(RECORDS PROVIDED)

/-- The state in which that entry has been read. -/
def ranked (s : State) (c : Nat) (isLoc : Bool) (g : Nat) : State :=
  match rankEntry s c isLoc g with
  | none => s
  | some a => (s.touch [(a, 2)]).2

/-- What reading the edges of a node of this device reads: its entry, the directory of its run, and its blocks (R192 to R194). -/
def adjReads (s : State) (a : Adj) (idx : Nat) : List (Nat × Nat) :=
  let w := s.num (a.entries + 16 * idx) 16
  let run := bitsOf w 47 0
  let n := (bitsOf w 79 48 + 63) / 64
  let offs := if bitOf w 120 then (rangeFrom 0 n).map (fun i => s.num (run + 4 * i) 4) else [0]
  (a.entries + 16 * idx, 16) :: (run, 4 * n) :: offs.map (fun o =>
    let len := bitsOf (s.num (run + o) 8) 63 48
    (run + o, if len > 1024 ∨ len < 8 then 8 else len))

/-- The registers and counts that reads and writes of pastures move: MEM_BYTES_READ and MEM_BYTES_WRITTEN (R300). -/
def trafficRegs : List Nat :=
  (rangeFrom 0 8).map (fun p => MEM_BYTES_READ p) ++ (rangeFrom 0 8).map (fun p => MEM_BYTES_WRITTEN p)

/-- As `CoreBut`, for an event that also reads and writes memory: counts of traffic, and memory itself. -/
def CoreMemBut (c : Nat) (l : List Nat) (s u : State) : Prop :=
  RegsBut (trafficRegs ++ l) s u ∧ (∀ k, k ≠ c → u.core k = s.core k) ∧
    u = { s with regs := u.regs, cores := u.cores, mem := u.mem, bursts := u.bursts, pinHits := u.pinHits, atomErrs := u.atomErrs }

/-- Core `j` is as it was, but for a completion record in its memory that may have woken it from recess (R19). -/
def OnlyWoken (j : Nat) (s t : State) : Prop := t.core j = s.core j ∨ t.core j = wakeCore (s.core j)

/-- Core `c` has stopped with a status, its command has ended unless a TALLY_ADD that it sent awaits its answer (R323), and no other
core differs but that the command's completion record may have woken it. -/
def Stops (c st : Nat) (s t : State) : Prop :=
  (t.core c).state = .stopped ∧ (t.core c).stopStatus = st ∧ ((s.core c).adds = [] → (t.core c).cmd = none) ∧
    (∀ j, j ≠ c → OnlyWoken j s t) ∧ ((s.core c).cmd = none → ∀ j, j ≠ c → t.core j = s.core j)

/-- Core `c` has stopped on a condition of R101 at a program address: a record of the core and vector 0. -/
def Traps (c st code addr : Nat) (s t : State) : Prop :=
  Stops c st s t ∧ Raised 0 t ∧ (LogOpen s → HasRecord s t code 1 c c (s.core c).prog.gen (addr % 2 ^ 32) (addr / 2 ^ 32))

/-- Core `c` has stopped on a violation of its A-stream, which is frozen: the record of R428 and vector 1. -/
def FreezesOut (c code kind g : Nat) (s t : State) : Prop :=
  Stops c 0x05 s t ∧ t.isFrozen (aMst c) = true ∧ Raised 1 t ∧
    (LogOpen s → HasRecord s t code 0 2 (mstParam (aMst c)) (g % 2 ^ 32) (g / 2 ^ 32 % 2 ^ 32) kind)

/-- A core whose context has issued an instruction: it is awake and the context goes on. -/
def advanced (k : Core) (x d : Bool) (v : Ctx) : Core := (wakeCore k).setCtx x d v.next

/-- A core whose running instructions that waited for one of some rows, or for room, may go on (R33). -/
def woken (l : List Nat) (k : Core) : Core :=
  { k with runs := k.runs.map (fun r => if l.contains r.wcode then { r with wcode := 0 } else r) }

/-- What running instructions may have waited for, when some rows have been popped from queues and rows have been pushed to others. -/
def wakesOf (pops : Nat → Nat) (pushed : Nat → Bool) : List Nat :=
  (List.range 32).flatMap (fun j => (if pops j = 0 then [] else [wRoom j]) ++ (if pushed j then [wRow j] else []))

/-- A core that has issued and completed an instruction of a unit: one more run, and what waited for a free unit tries again. -/
def ran (k : Core) (x d : Bool) (v : Ctx) : Core := (advanced { k with nextRid := k.nextRid + 1 } x d v).retry [8]

/-- An instruction of the X-stream of core `c` completes, having produced NaNs at the listed element indices in a class (R157 to
R159): in a class set to halt the first one stops the core after it; else `more` says what the instruction leaves, and the record of
the first NaN is written if none is held. -/
def NanEnds (c : Nat) (d : Bool) (s : State) (i : Instr) (nans : List Nat) (cls : Nat) (regs : List Nat) (more : State → Prop) : Prop :=
  let k := issuer s c true d
  let v := k.ctx true d
  let held := s.bit (COR_NAN_FIRST c) COR_NAN_FIRST_valid
  (nanHalts s c cls = true → nans ≠ [] → ∃ t : State, exec i s = .next t ∧ Traps c 0x04 0x6007 v.pos s t) ∧
  (nanHalts s c cls = false ∨ nans = [] → ∃ u : State, exec i s = .next (u.afterCore c) ∧ more u ∧
    RegsBut ([COR_NAN_FIRST c, COR_NAN_FIRST_ADDR c] ++ regs) s u ∧ (∀ j, j ≠ c → u.core j = s.core j) ∧
    (held = true ∨ nans = [] → u.reg (COR_NAN_FIRST c) = s.reg (COR_NAN_FIRST c) ∧ u.reg (COR_NAN_FIRST_ADDR c) = s.reg (COR_NAN_FIRST_ADDR c)) ∧
    (∀ n l, held = false → nans = n :: l → u.fld (COR_NAN_FIRST c) COR_NAN_FIRST_valid = 1 ∧ u.fld (COR_NAN_FIRST c) COR_NAN_FIRST_stream = 1 ∧
      u.fld (COR_NAN_FIRST c) COR_NAN_FIRST_deferred = b2n d ∧ u.fld (COR_NAN_FIRST c) COR_NAN_FIRST_core = c % 2 ^ 5 ∧
      u.fld (COR_NAN_FIRST c) COR_NAN_FIRST_generation = k.prog.gen % 2 ^ 16 ∧ u.fld (COR_NAN_FIRST c) COR_NAN_FIRST_element = n % 2 ^ 32 ∧
      u.reg (COR_NAN_FIRST_ADDR c) = BitVec.ofNat 64 v.pos))

/-- Core `c`'s event has sent a request: `State.request` and the core are all that differ. -/
def Asks (c : Nat) (s u : State) (ty dst addr : Nat) (args : List Nat) (data : List Byte) (o : ReqOwner) : Prop :=
  u = { (s.request ty dst addr args data o).2 with cores := u.cores } ∧ ∀ j, j ≠ c → u.core j = s.core j

/-- The listed registers, and what reading memory counts, are all that differ. -/
def ReadsBut (l : List Nat) (s u : State) : Prop :=
  RegsBut (trafficRegs ++ l) s u ∧ u = { s with regs := u.regs, bursts := u.bursts, pinHits := u.pinHits }

/-- A count that stops at its limit has risen by `n` (R4). -/
def Rose (r n : Nat) (s u : State) : Prop := u.fld r cntFld = min (2 ^ 48 - 1) (s.fld r cntFld + n)

/-- Row `key` of a table lies on this device, where core `c` may access it in a way (a permission bit): its directory entry, and
where that is. -/
def RowHere (c kind : Nat) (t : Table) (key col0 n ea : Nat) (e : DirEnt) (s : State) : Prop :=
  key < t.rows ∧ (t.ranged = true → Reads (aMst c) t.ranges (16 * t.rangeCount) s) ∧
    entryAt s t key = some (s.devId, ea) ∧ Reads (aMst c) ea 8 s ∧ dirEnt (s.num ea 8) = e ∧ e.unplaced = false ∧
    e.dev = s.devId ∧ rowPlaced e.addr e.cls t.elems = true ∧ s.stubAt e.addr = none ∧ waits s e.addr = false ∧
    mapped s (e.addr + (colSpan e.cls col0 n).1) ((colSpan e.cls col0 n).2 - (colSpan e.cls col0 n).1) = true ∧
    permitted s (2 + c) s.devId (e.addr + (colSpan e.cls col0 n).1) ((colSpan e.cls col0 n).2 - (colSpan e.cls col0 n).1) kind = true ∧
    ∀ p ∈ rowPieces e.addr e.cls t.elems col0 n, ∀ x ∈ atomsOf p.1 p.2, s.atomErr x = 0

/-- The values of a sub-row as the slot of an entry holds them (R252). -/
def rowOf (s : State) (t : Table) (e : DirEnt) (col0 n : Nat) : List FVal :=
  rowVals e.addr e.cls t.elems col0 n ((rowPieces e.addr e.cls t.elems col0 n).flatMap (fun p => s.bytes p.1 p.2))

/-- The registers that near-stack reducers count in. -/
def nsrRegs : List Nat :=
  (rangeFrom 0 8).flatMap (fun p => [NSR_POP_STATUS p, NSR_ATOMS_READ p, NSR_BYTES_OUT p, NSR_REDUCE_REQS p])

/-- The instructions that a stream may issue, as commands, with their opcodes (R69). -/
def streamRows (c : Nat) (x d : Bool) : List (Instr × Nat) :=
  let control : List (Instr × Nat) := [(.nop c x d, opNOP), (.endContext c x d, opEND), (.jump c x d, opJUMP), (.loop c x d, opLOOP)]
  let ofX : List (Instr × Nat) :=
      [(.mload c d .issue, opMLOAD), (.mswap c d .issue, opMSWAP), (.mstream c d .issue, opMSTREAM), (.epi c d, opEPI),
       (.expert c d .issue, opEXPERT), (.vadd c d .issue, opVADD), (.vsub c d .issue, opVSUB), (.vmul c d .issue, opVMUL),
       (.vfma c d .issue, opVFMA), (.vaxpy c d .issue, opVAXPY), (.vmax c d .issue, opVMAX), (.vmin c d .issue, opVMIN),
       (.vabs c d .issue, opVABS), (.vneg c d .issue, opVNEG), (.vmov c d .issue, opVMOV), (.vexp c d .issue, opVEXP),
       (.vrcp c d .issue, opVRCP), (.vrsqrt c d .issue, opVRSQRT), (.vcmp c d .issue, opVCMP), (.vand c d .issue, opVAND),
       (.vor c d .issue, opVOR), (.vxor c d .issue, opVXOR), (.viadd c d .issue, opVIADD), (.cvt c d .issue, opCVT),
       (.compress24 c d .issue, opCOMPRESS), (.update c d .issue, opUPDATE), (.reduce c d .issue, opREDUCE)]
  let ofA : List (Instr × Nat) :=
      [(.load c d .issue, opLOAD), (.store c d .issue, opSTORE), (.copy c d .issue, opCOPY), (.tload c d .issue, opTLOAD),
       (.gather c d .issue, opGATHER), (.scatterAdd c d .issue, opSCATTER), (.waitGe c d, opWAIT), (.add c d, opADD),
       (.sub c d, opSUB), (.setx c d, opSETX), (.addx c d, opADDX), (.fence c d, opFENCE), (.phase c d, opPHASE),
       (.retire c d, opRETIRE), (.defer c d, opDEFER)]
  control ++ (if x then ofX else ofA)

/-- The commands by which a running instruction goes on, with their opcodes. -/
def runRows (c : Nat) (d : Bool) (slot : Nat) : List (Instr × Nat) :=
  [(.load c d (.cont slot), opLOAD), (.store c d (.cont slot), opSTORE), (.copy c d (.cont slot), opCOPY),
   (.tload c d (.cont slot), opTLOAD), (.gather c d (.cont slot), opGATHER), (.scatterAdd c d (.cont slot), opSCATTER),
   (.mload c d (.cont slot), opMLOAD), (.mswap c d (.cont slot), opMSWAP), (.mstream c d (.cont slot), opMSTREAM),
   (.expert c d (.cont slot), opEXPERT), (.vadd c d (.cont slot), opVADD), (.vsub c d (.cont slot), opVSUB),
   (.vmul c d (.cont slot), opVMUL), (.vfma c d (.cont slot), opVFMA), (.vaxpy c d (.cont slot), opVAXPY),
   (.vmax c d (.cont slot), opVMAX), (.vmin c d (.cont slot), opVMIN), (.vabs c d (.cont slot), opVABS),
   (.vneg c d (.cont slot), opVNEG), (.vmov c d (.cont slot), opVMOV), (.vexp c d (.cont slot), opVEXP),
   (.vrcp c d (.cont slot), opVRCP), (.vrsqrt c d (.cont slot), opVRSQRT), (.vcmp c d (.cont slot), opVCMP),
   (.vand c d (.cont slot), opVAND), (.vor c d (.cont slot), opVOR), (.vxor c d (.cont slot), opVXOR),
   (.viadd c d (.cont slot), opVIADD), (.cvt c d (.cont slot), opCVT), (.compress24 c d (.cont slot), opCOMPRESS),
   (.update c d (.cont slot), opUPDATE), (.reduce c d (.cont slot), opREDUCE)]

/-- The commands that reach the device whatever its units do: power, the reset pin, and what the security controller, the sideband
and the test port answer by themselves. -/
def always : Instr → Bool
  | .perst .. | .sysRstN _ | .powerOn | .railsGood | .railFault | .thermalSample _ | .thermalTrip .. | .powerFail _ | .flushDone .. => true
  | .forceOwner .. | .thaw .. | .readReg .. | .setEndpointId .. | .getEndpointId _ | .getMctpVersionSupport .. => true
  | .getMessageTypeSupport _ | .getVendorDefinedMsgSupport .. | .getTid _ | .getPldmVersion .. | .getPldmTypes _ => true
  | .getPldmCommands .. | .getPdrRepositoryInfo _ | .getPdr .. | .getSensorReading .. | .getStateSensorReadings .. => true
  | .setEventReceiver .. | .setDasa _ | .entDaa .. | .smbusAlertResponse _ => true
  | .extest | .samplePreload | .clamp | .highz | .extestPulse | .extestTrain | .secAccess | .bypass | .idcode | .tapReset => true
  | .getReport .. | .getCert .. | .getMeas _ | .jtagChallenge _ | .jtagResponse .. | .challengeExpiry | .securityFault _ => true
  | .fuseStepBlown | .doeDiscovery .. => true
  | _ => false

(WHAT YOU SHOULD DO)
In the entries above, the lines between the one holding "(List.range 32).flatMap (fun" and the one holding "RegsBut ([COR_NAN_FIRST c, COR_NAN_FIRST_ADDR", inclusive, are to be printed exactly as written, and those alone.

(ANSWER SECTION)
  (List.range 32).flatMap (fun j => (if pops j = 0 then [] else [wRoom j]) ++ (if pushed j then [wRow j] else []))

/-- A core that has issued and completed an instruction of a unit: one more run, and what waited for a free unit tries again. -/
def ran (k : Core) (x d : Bool) (v : Ctx) : Core := (advanced { k with nextRid := k.nextRid + 1 } x d v).retry [8]

/-- An instruction of the X-stream of core `c` completes, having produced NaNs at the listed element indices in a class (R157 to
R159): in a class set to halt the first one stops the core after it; else `more` says what the instruction leaves, and the record of
the first NaN is written if none is held. -/
def NanEnds (c : Nat) (d : Bool) (s : State) (i : Instr) (nans : List Nat) (cls : Nat) (regs : List Nat) (more : State → Prop) : Prop :=
  let k := issuer s c true d
  let v := k.ctx true d
  let held := s.bit (COR_NAN_FIRST c) COR_NAN_FIRST_valid
  (nanHalts s c cls = true → nans ≠ [] → ∃ t : State, exec i s = .next t ∧ Traps c 0x04 0x6007 v.pos s t) ∧
  (nanHalts s c cls = false ∨ nans = [] → ∃ u : State, exec i s = .next (u.afterCore c) ∧ more u ∧
    RegsBut ([COR_NAN_FIRST c, COR_NAN_FIRST_ADDR c] ++ regs) s u ∧ (∀ j, j ≠ c → u.core j = s.core j) ∧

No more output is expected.